- Work instruction -
Lines in which "siteLineReadback" appears should be pulled from the data below.

- Provided entries -
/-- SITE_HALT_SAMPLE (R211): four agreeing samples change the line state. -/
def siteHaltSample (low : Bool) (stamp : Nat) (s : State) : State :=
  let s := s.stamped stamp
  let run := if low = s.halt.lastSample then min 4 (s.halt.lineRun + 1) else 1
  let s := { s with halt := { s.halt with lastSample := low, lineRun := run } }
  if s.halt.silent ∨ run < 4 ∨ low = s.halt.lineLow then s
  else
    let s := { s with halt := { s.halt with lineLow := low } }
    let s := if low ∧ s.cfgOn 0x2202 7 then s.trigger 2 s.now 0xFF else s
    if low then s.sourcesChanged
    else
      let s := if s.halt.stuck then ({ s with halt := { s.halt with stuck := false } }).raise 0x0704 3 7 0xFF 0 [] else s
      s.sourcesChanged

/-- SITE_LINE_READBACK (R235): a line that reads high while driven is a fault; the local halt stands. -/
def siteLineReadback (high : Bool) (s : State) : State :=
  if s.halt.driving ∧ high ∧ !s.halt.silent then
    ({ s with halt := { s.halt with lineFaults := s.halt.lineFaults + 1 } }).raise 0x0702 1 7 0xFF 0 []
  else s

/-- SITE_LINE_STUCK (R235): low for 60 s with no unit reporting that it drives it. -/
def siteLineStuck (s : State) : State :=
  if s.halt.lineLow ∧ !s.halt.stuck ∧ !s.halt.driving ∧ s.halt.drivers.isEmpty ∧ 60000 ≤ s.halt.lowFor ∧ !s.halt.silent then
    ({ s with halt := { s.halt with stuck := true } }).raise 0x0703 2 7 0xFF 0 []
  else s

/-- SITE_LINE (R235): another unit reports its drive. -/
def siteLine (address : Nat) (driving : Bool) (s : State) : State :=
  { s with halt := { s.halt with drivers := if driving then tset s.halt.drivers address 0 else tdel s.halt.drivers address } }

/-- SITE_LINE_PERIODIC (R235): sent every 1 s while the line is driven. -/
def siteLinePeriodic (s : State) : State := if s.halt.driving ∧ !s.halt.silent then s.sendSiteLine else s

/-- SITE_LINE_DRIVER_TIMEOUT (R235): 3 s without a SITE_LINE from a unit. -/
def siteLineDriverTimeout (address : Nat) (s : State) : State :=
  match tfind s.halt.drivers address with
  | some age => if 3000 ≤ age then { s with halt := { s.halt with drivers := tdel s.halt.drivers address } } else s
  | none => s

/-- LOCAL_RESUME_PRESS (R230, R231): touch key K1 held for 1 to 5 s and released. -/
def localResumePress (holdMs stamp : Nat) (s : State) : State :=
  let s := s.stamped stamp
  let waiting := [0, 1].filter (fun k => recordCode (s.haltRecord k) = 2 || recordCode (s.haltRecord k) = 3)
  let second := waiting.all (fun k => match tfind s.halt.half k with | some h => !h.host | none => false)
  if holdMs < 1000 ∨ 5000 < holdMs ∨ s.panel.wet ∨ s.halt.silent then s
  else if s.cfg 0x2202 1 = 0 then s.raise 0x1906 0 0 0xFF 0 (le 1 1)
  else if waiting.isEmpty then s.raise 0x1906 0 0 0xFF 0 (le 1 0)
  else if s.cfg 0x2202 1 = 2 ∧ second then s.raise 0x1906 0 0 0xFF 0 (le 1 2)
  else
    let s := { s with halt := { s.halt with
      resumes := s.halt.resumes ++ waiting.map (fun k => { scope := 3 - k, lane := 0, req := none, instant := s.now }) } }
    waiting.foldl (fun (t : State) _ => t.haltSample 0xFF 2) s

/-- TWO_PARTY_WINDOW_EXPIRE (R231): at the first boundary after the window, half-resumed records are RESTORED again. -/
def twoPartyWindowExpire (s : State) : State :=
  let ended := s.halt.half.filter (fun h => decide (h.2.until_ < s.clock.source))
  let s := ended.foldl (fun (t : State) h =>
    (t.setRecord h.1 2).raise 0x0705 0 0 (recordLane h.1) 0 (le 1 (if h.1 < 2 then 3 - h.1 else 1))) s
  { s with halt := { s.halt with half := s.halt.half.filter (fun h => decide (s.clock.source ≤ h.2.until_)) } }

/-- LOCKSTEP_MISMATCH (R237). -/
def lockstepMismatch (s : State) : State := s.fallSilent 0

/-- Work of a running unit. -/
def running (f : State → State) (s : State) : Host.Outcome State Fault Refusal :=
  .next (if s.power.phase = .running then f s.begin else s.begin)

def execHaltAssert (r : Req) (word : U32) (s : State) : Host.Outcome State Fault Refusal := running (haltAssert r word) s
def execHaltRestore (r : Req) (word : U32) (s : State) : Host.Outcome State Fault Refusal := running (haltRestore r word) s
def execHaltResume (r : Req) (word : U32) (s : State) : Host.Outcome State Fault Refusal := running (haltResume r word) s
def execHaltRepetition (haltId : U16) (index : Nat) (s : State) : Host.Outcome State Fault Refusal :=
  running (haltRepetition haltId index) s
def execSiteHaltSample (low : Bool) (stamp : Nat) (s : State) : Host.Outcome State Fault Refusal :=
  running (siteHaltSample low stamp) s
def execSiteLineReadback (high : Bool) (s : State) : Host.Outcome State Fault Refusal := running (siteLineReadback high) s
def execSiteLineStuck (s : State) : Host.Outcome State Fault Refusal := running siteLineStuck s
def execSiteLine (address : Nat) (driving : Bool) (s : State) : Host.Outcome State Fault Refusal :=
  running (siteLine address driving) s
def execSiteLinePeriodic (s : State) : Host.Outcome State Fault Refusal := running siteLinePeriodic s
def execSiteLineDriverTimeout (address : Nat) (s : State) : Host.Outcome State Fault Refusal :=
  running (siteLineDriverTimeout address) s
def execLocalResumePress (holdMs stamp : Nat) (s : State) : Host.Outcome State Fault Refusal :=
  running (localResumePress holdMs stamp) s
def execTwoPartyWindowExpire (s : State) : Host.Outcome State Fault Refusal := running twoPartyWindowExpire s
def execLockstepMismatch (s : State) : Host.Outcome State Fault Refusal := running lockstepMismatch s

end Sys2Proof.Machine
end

- Output for this exercise -
def siteLineReadback (high : Bool) (s : State) : State :=
def execSiteLineReadback (high : Bool) (s : State) : Host.Outcome State Fault Refusal := running (siteLineReadback high) s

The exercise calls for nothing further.